- Task description -
Your task is to copy every line of the records below that contains "deriving".

Start of Block

-- ==== Sys2Proof/Machine/Grids.lean ====
section
/-!
DEFINITION. Machine/Grids.lean: launch records and node tables, the dealing of dispatch units, the start of workgroups,
the pending-launch stores, gather batches and the completion of grids (R18 to R28, R303 to R305, R326 to R340, R364, R395,
R435, R448, R449).
-/

namespace Sys2Proof.Machine

/-! ### Launch records (R328, R433, R449) -/

/-- A ring's field of a launch record (Table 16.4). -/
def ringField (x : Nat) : Ring := ⟨x.testBit 31, natBits 27 4 x + 1, natBits 15 12 x * 128, natBits 3 12 x * 128⟩

/-- The fields of a launch record (Table 16.4). -/
def launchOf (r : List Byte) : LaunchRec :=
  { code := BitVec.ofNat 32 (fieldAt r 0 4), nwgx := fieldAt r 4 4, nwgy := fieldAt r 8 2, nwgz := fieldAt r 10 2
    width := widthOf (fieldAt r 12 1 % 8), waves := fieldAt r 13 1
    cw := fieldAt r 14 1 % 16 + 1, ch := fieldAt r 14 1 / 16 + 1, scratch := fieldAt r 15 1, param := fieldAt r 16 8
    stagemap := (List.range 32).map fun n => natBits (3 * n) 3 (fieldAt r 24 12)
    rings := (List.range 4).map fun q => ringField (fieldAt r (36 + 4 * q) 4)
    barriers := fieldAt r 52 1, splitMiss := (fieldAt r 53 1).testBit 0, round := BitVec.ofNat 2 (fieldAt r 53 1 / 2)
    assist := (fieldAt r 53 1).testBit 3, prio := BitVec.ofNat 3 (fieldAt r 54 1), yieldDl := fieldAt r 55 1
    divN := natBits 0 7 (fieldAt r 56 4), divOffset := natBits 7 12 (fieldAt r 56 4) * 128
    fusetab := (List.range 14).map fun i => fieldAt r (60 + 2 * i) 2
    span := fieldAt r 88 8, compl := fieldAt r 96 8, nodetab := fieldAt r 104 8 }

/-- Workgroups of a grid, and its dispatch units (R24, R329). -/
def LaunchRec.groups (l : LaunchRec) : Nat := l.nwgx * l.nwgy * l.nwgz
def LaunchRec.units (l : LaunchRec) : Nat := l.groups / l.unit

/-- The limits of Table 2.1, the field ranges of Table 16.4 and the window rules of R433 (R449). -/
def launchGood (r : List Byte) : Bool :=
  let l := launchOf r
  let window := 4096 * l.scratch
  decide (fieldAt r 12 1 ≤ 4) && decide (1 ≤ l.waves) && decide (l.waves ≤ 32) && decide (l.waves * l.width ≤ 512)
    && decide (l.unit ≤ 12) && decide (1 ≤ l.nwgx) && decide (1 ≤ l.nwgy) && decide (1 ≤ l.nwgz)
    && decide (l.groups < 2 ^ 48) && (l.unit == 1 || l.nwgx % l.unit == 0)
    && decide (l.scratch ≤ 96) && decide (l.barriers ≤ 16)
    && decide (fieldAt r 53 1 < 16) && decide (fieldAt r 54 1 < 8)
    && (l.yieldDl == 0 || (decide (10 ≤ l.yieldDl) && decide (l.yieldDl ≤ 24)))
    && decide (l.divN ≤ 64) && natBits 19 13 (fieldAt r 56 4) == 0
    && (l.divN == 0 || decide (l.divOffset + l.waves * (l.width / 4) * l.divN * 8 ≤ window))
    && l.fusetab.all (· != 0)
    && ((List.range 4).all fun q => fieldAt r (36 + 4 * q) 4 % 8 == 0)
    && (l.rings.all fun q => !q.valid || decide (q.offset + q.slots * q.size ≤ window))
    && fieldAt r 112 16 == 0

/-! ### Accesses of the scheduler core (R326) -/

/-- How an access of the scheduler core for a context ends. -/
inductive FwEnd where
  | ok (pa : Nat)
  | bad
  | absent (va level : Nat) (pte : DWord)
  | poison (addr : Nat)
  deriving DecidableEq, Repr, Inhabited

/-- The checks of an aligned access of the scheduler core as an access of a context (R326). -/
def State.fwCheck (s : State) (ctx va : Nat) (n : Need) : FwEnd :=
  if !canonical va then .bad
  else match s.walk ctx va with
    | .leaf pte _ level => if grants pte n then .ok (leafAddr pte level va) else .bad
    | .np level pte => .absent va level pte
    | .poison a => .poison a
    | _ => .bad

/-- The A and D bits that an access sets, and the line it uses (R99, R105). -/
def State.fwTouch (s : State) (ctx va : Nat) (n : Need) : State := s.ctxTouch ctx va n.w

def needRead : Need := ⟨true, false, false, false⟩
def needWrite : Need := ⟨false, true, false, false⟩
def needBoth : Need := ⟨true, true, false, false⟩

/-- The checks of a range, 16 bytes at a time, from an address aligned to 8. -/
def State.fwRange (s : State) (ctx va n : Nat) : FwEnd :=
  (List.range (ceilDiv n 8)).foldl (fun e i =>
    match e with
    | .ok pa => match s.fwCheck ctx (va + 8 * i) needRead with
      | .ok _ => .ok pa
      | e => e
    | e => e) (s.fwCheck ctx va needRead)

/-- The bytes of a range whose checks passed. -/
def State.fwBytes (s : State) (ctx va n : Nat) : List Byte :=
  ((List.range (ceilDiv n 8)).flatMap fun i => (s.ctxRead ctx (va + 8 * i) 8).getD []).take n

/-! ### Node tables (R364) -/

/-- The entries of a node table's bytes. -/
def nodesOf (b : List Byte) (n : Nat) : List Node :=
  (List.range n).map fun i =>
    let o := 16 + 16 * i
    ⟨fieldAt b o 2, widthOf (fieldAt b (o + 2) 1 % 8), fieldAt b (o + 4) 2, fieldAt b (o + 6) 2,
      BitVec.ofNat 32 (fieldAt b (o + 8) 4)⟩

/-- Does a node table keep the rules of R364? -/
def nodesGood (b : List Byte) (n : Nat) : Bool :=
  let ids := (nodesOf b n).map Node.id
  fieldAt b 4 12 == 0 && ((List.range n).all fun i =>
    let o := 16 + 16 * i
    let stride := fieldAt b (o + 6) 2
    decide (fieldAt b (o + 2) 1 ≤ 4) && fieldAt b (o + 3) 1 == 0 && fieldAt b (o + 12) 4 == 0
      && decide (1 ≤ fieldAt b (o + 4) 2) && decide (4 ≤ stride) && decide (stride ≤ 256) && stride % 4 == 0
      && decide (fieldAt b o 2 < 4096)) && distinct ids == ids && decide (n ≤ 4096)

/-- What reading a record or a table of a context gives. -/
inductive Got (α : Type) where
  | ok (a : α)
  | bad
  | absent (va level : Nat) (pte : DWord)
  | poison (addr : Nat)
  deriving Repr

/-- The node table at an address; 0 names none (R364, R449). -/
def State.nodeTable (s : State) (ctx addr : Nat) : Got (List Node) :=
  if addr = 0 then .ok []
  else if addr % 16 ≠ 0 then .bad
  else match s.fwRange ctx addr 16 with
    | .bad => .bad
    | .absent va level pte => .absent va level pte
    | .poison a => .poison a
    | .ok _ =>
      let n := fieldAt (s.fwBytes ctx addr 16) 0 4
      if 4096 < n then .bad
      else match s.fwRange ctx addr (16 + 16 * n) with
        | .bad => .bad
        | .absent va level pte => .absent va level pte
        | .poison a => .poison a
        | .ok _ =>
          let b := s.fwBytes ctx addr (16 + 16 * n)
          if nodesGood b n then .ok (nodesOf b n) else .bad

/-! ### Completion words (R201, R327, R392, R395) -/

/-- A completion word (Table 16.5). -/
def completionWord (err mode cancelled : Nat) : Nat := 2 ^ 63 + err * 2 ^ 59 + mode * 2 ^ 57 + cancelled % 2 ^ 48

/-- The A bits that reading a node table sets: of its header, and of its entries where it has any (R105, R364). -/
def State.touchNodes (s : State) (ctx addr : Nat) : State :=
  match (if addr = 0 ∨ addr % 16 ≠ 0 then FwEnd.bad else s.fwRange ctx addr 16) with
  | .ok _ =>
    let n := fieldAt (s.fwBytes ctx addr 16) 0 4
    match (if 4096 < n then FwEnd.bad else s.fwRange ctx addr (16 + 16 * n)) with
    | .ok _ => s.ctxTouchRange ctx addr (16 + 16 * n) false
    | _ => s.ctxTouchRange ctx addr 16 false
  | _ => s

/-- A launch record whose starting priority is lowered to a queue's limit (R328). -/
def LaunchRec.lower (l : LaunchRec) (maxprio : Nat) : LaunchRec :=
  { l with prio := BitVec.ofNat 3 (min l.prio.toNat maxprio) }

/-- A grid takes its place among those the module holds (R326). -/
def State.addGrid (s : State) (g : Grid) : Nat × State :=
  let id := s.names + 1
  (id, { s with names := id, grids := s.grids ++ [{ g with id := id }] })

/-- Does the module still hold work of a grid (R327)? -/
def State.busyGrid (s : State) (id : Nat) : Bool :=
  (s.allWgs.any fun w => w.grid == id) || (s.saved.any fun v => v.members.any fun m => m.wg.grid == id)
    || (s.dies.any fun d => (d.2.store.any fun e => e.grid == id) || (d.2.ring.any fun e => e.grid == id)
      || (d.2.heldJoins.any fun e => e.grid == id) || (d.2.parents.any fun e => e.grid == id)
      || (d.2.batches.any fun e => e.grid == id))

/-- The workgroups that this module and its subtree report completed and cancelled (R334). -/
def Grid.sums (g : Grid) : Nat × Nat :=
  g.reports.foldl (fun t r => (t.1 + r.completed, t.2 + r.cancelled)) (g.completed, g.cancelled)

/-- Every child's final report has come (R334). -/
def Grid.childrenFinal (g : Grid) : Bool :=
  (childPlaces g.place g.span.length).all fun p => g.reports.any fun r => r.place == p && r.final

/-- The error of a grid and of its subtree (R392). -/
def Grid.errAll (g : Grid) : Nat := g.reports.foldl (fun e r => lowErr e r.err) g.err

/-- The records of a subtree, and its counts per class (R395). -/
def Grid.recsAll (g : Grid) : List (Nat × List Byte) :=
  ((g.first.map fun r => (g.place, r)).toList) ++ g.reports.flatMap CountRep.recs

def Grid.countsAll (g : Grid) : List Nat :=
  (List.range 7).map fun i => min (2 ^ 32 - 1) (g.reports.foldl (fun n r => n + r.counts.getD i 0) (g.counts.getD i 0))

/-- The aggregated report of a pod-wide grid and each module's first record in ascending DEV (R395). -/
def State.aggregate (s : State) (g : Grid) : State :=
  let recs := (List.range 256).flatMap fun p => g.recsAll.filter fun r => r.1 == p
  let body := leBytes 4 g.gen ++ leBytes 4 0 ++ leBytes 2 recs.length ++ leBytes 2 g.lostAll
    ++ g.countsAll.flatMap (leBytes 4) ++ leBytes 20 0
  let s := s.pushRecord g.ctx ⟨body, 0, 5, 0, none, none, none⟩
  recs.foldl (fun s r => s.pushRecord g.ctx ⟨r.2.take 60, r.1, fieldAt r.2 63 1, 0, none, none, none⟩) s

/-- A completion word follows the record held last (R389, R395). -/
def Ctx.wordAfter (c : Ctx) (addr word : Nat) : Ctx :=
  { c with held := c.held.dropLast ++ (c.held.getLast?.map fun h => { h with word := some (addr, word) }).toList }

/-- A grid is complete: its completion word is written once, after the records of a pod-wide grid that ends with an ERR, and
the queue's vector is raised where IRQDONE asks (R201, R327, R395). -/
def State.closeGrid (s : State) (g : Grid) (err mode cancelled : Nat) : State :=
  let word := completionWord err mode cancelled
  let report := g.pod && err != 0
  let s := if report then s.aggregate g else s
  let s := if report && (s.ctx g.ctx).held != [] then s.onCtx g.ctx fun c => c.wordAfter g.launch.compl word
    else s.ctxWrite g.ctx g.launch.compl (leBytes 8 word)
  let q := s.queues.get g.queue
  let s := if !g.pod && q.irqdone then s.raise q.msix else s
  let s := s.onGrid g.id fun g => { g with done := true, err := err, mode := mode }
  if g.pod then s
  else { s with queues := s.queues.upd g.queue fun v => { v with taken := v.taken.filter fun t => t != (true, g.id) } }

/-- A grid refused at once: ERR 6, MODE 2, every workgroup cancelled (R449). -/
def State.rejectGrid (s : State) (g : Grid) : State := s.closeGrid g 6 2 g.launch.groups

/-- May a grid be completed by this module: all its work here has ended and been reported, its children are final, and at
the root the counts add up to the grid's workgroups, but where a module is lost; elsewhere the module has acknowledged the
grid, no request for pool units waits, and the pool has none left for it (R327, R330, R333, R334, R451)? -/
def State.gridEnds (s : State) (g : Grid) : Bool :=
  g.id != 0 && !g.done && g.begun && g.unstarted == 0 && g.messages == [] && !s.busyGrid g.id
    && (if g.pod then g.childrenFinal &&
        (if g.place = 0 then g.lostAll != 0 || g.sums.1 + g.sums.2 == g.launch.groups
          else g.acked && !g.poolAsked && (g.poolDone || !g.dealing))
      else true)

/-- GRID_COMPLETE: the dispatcher of the grid's only module, or the root, writes the completion word; another module
sends its final report to its parent (R327, R334, R336). -/
def execGridComplete (grid : Nat) (s : State) : Answer :=
  let g := s.gridOf grid
  .next (s.when (s.gridEnds g) fun s =>
    if g.place = 0 then
      s.closeGrid g g.errAll g.mode (if g.lostAll = 0 then g.sums.2 else g.launch.groups - g.sums.1)
    else
      let t := g.sums
      (s.send [.count g.parent g.root g.gen ⟨g.place, t.1, t.2, true, g.errAll, g.lostAll, g.countsAll, g.recsAll⟩]).onGrid
        grid fun g => { g with done := true })

/-! ### Dealing units (R329, R330) -/

/-- Do a holder's undealt units lie below half of its last grant, with at most one range held (R329)? -/
def wantsRange (rs : List URange) : Bool :=
  rs.length < 2 && (rs == [] || decide (2 * unitsIn rs < (rs.getLast?.map URange.grant).getD 0))

/-- Does a grid deal on this module (R333, R336, R341)? -/
def State.deals (s : State) (g : Grid) : Bool :=
  g.id != 0 && g.begun && g.dealing && !g.done && !(s.ctx g.ctx).yieldReq

/-- GUIDON_RANGE_REQUEST: a holder asks its parent: level 1 a die dispatcher, level 2 a section controller (R329,
R330). -/
def execGuidonRangeRequest (grid level holder : Nat) (s : State) : Answer :=
  let g := s.gridOf grid
  .next (if level = 1 then
      s.when (s.deals g && decide (holder < 8) && wantsRange (g.dieRanges.get holder) && !g.dieAsks.contains holder
          && s.hasPermit (upLink (dieHolder holder))) fun s =>
        (s.spend (upLink (dieHolder holder))).onGrid grid fun g => { g with dieAsks := g.dieAsks ++ [holder] }
    else
      s.when (s.deals g && level == 2 && decide (holder < 128) && wantsRange (g.sectRanges.get holder)
          && !g.sectAsks.contains holder && s.hasPermit (upLink holder)) fun s =>
        (s.spend (upLink holder)).onGrid grid fun g => { g with sectAsks := g.sectAsks ++ [holder] })

/-- A grant of `n` units in consecutive numbers: the first of the earliest range that holds so many; and what is left
(R329). A holder of at most sixteen ranges has one, since a grant is at most a sixteenth of its units. -/
def takeUnits (n : Nat) : List URange → Option (URange × List URange)
  | [] => none
  | r :: rs =>
    if n ≤ r.hi - r.lo then
      some (⟨r.lo, r.lo + n, n⟩, if r.lo + n = r.hi then rs else { r with lo := r.lo + n } :: rs)
    else (takeUnits n rs).map fun x => (x.1, r :: x.2)

/-- GUIDON_GRANT: the parent of a holder that asked grants it a range of consecutive units (R329, R330). -/
def execGuidonGrant (grid level holder : Nat) (s : State) : Answer :=
  let g := s.gridOf grid
  .next (if level = 1 then
      s.when (s.deals g && g.dieAsks.contains holder && s.hasPermit (downLink (dieHolder holder))) fun s =>
        match takeUnits (min 1024 (max 1 (unitsIn g.undealt / 16))) g.undealt with
        | none => s
        | some (r, rest) => (s.spend (downLink (dieHolder holder))).onGrid grid fun g => { g with
            undealt := rest, dieAsks := g.dieAsks.filter (· != holder)
            dieRanges := g.dieRanges.upd holder fun rs => rs ++ [r] }
    else
      s.when (s.deals g && level == 2 && g.sectAsks.contains holder && s.hasPermit (downLink holder)) fun s =>
        let die := holder / 16
        match takeUnits (min 64 (max 1 (unitsIn (g.dieRanges.get die) / 32))) (g.dieRanges.get die) with
        | none => s
        | some (r, rest) => (s.spend (downLink holder)).onGrid grid fun g => { g with
            dieRanges := g.dieRanges.set die rest, sectAsks := g.sectAsks.filter (· != holder)
            sectRanges := g.sectRanges.upd holder fun rs => rs ++ [r] })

End of Block

- Exercise solution -
  deriving DecidableEq, Repr, Inhabited
  deriving Repr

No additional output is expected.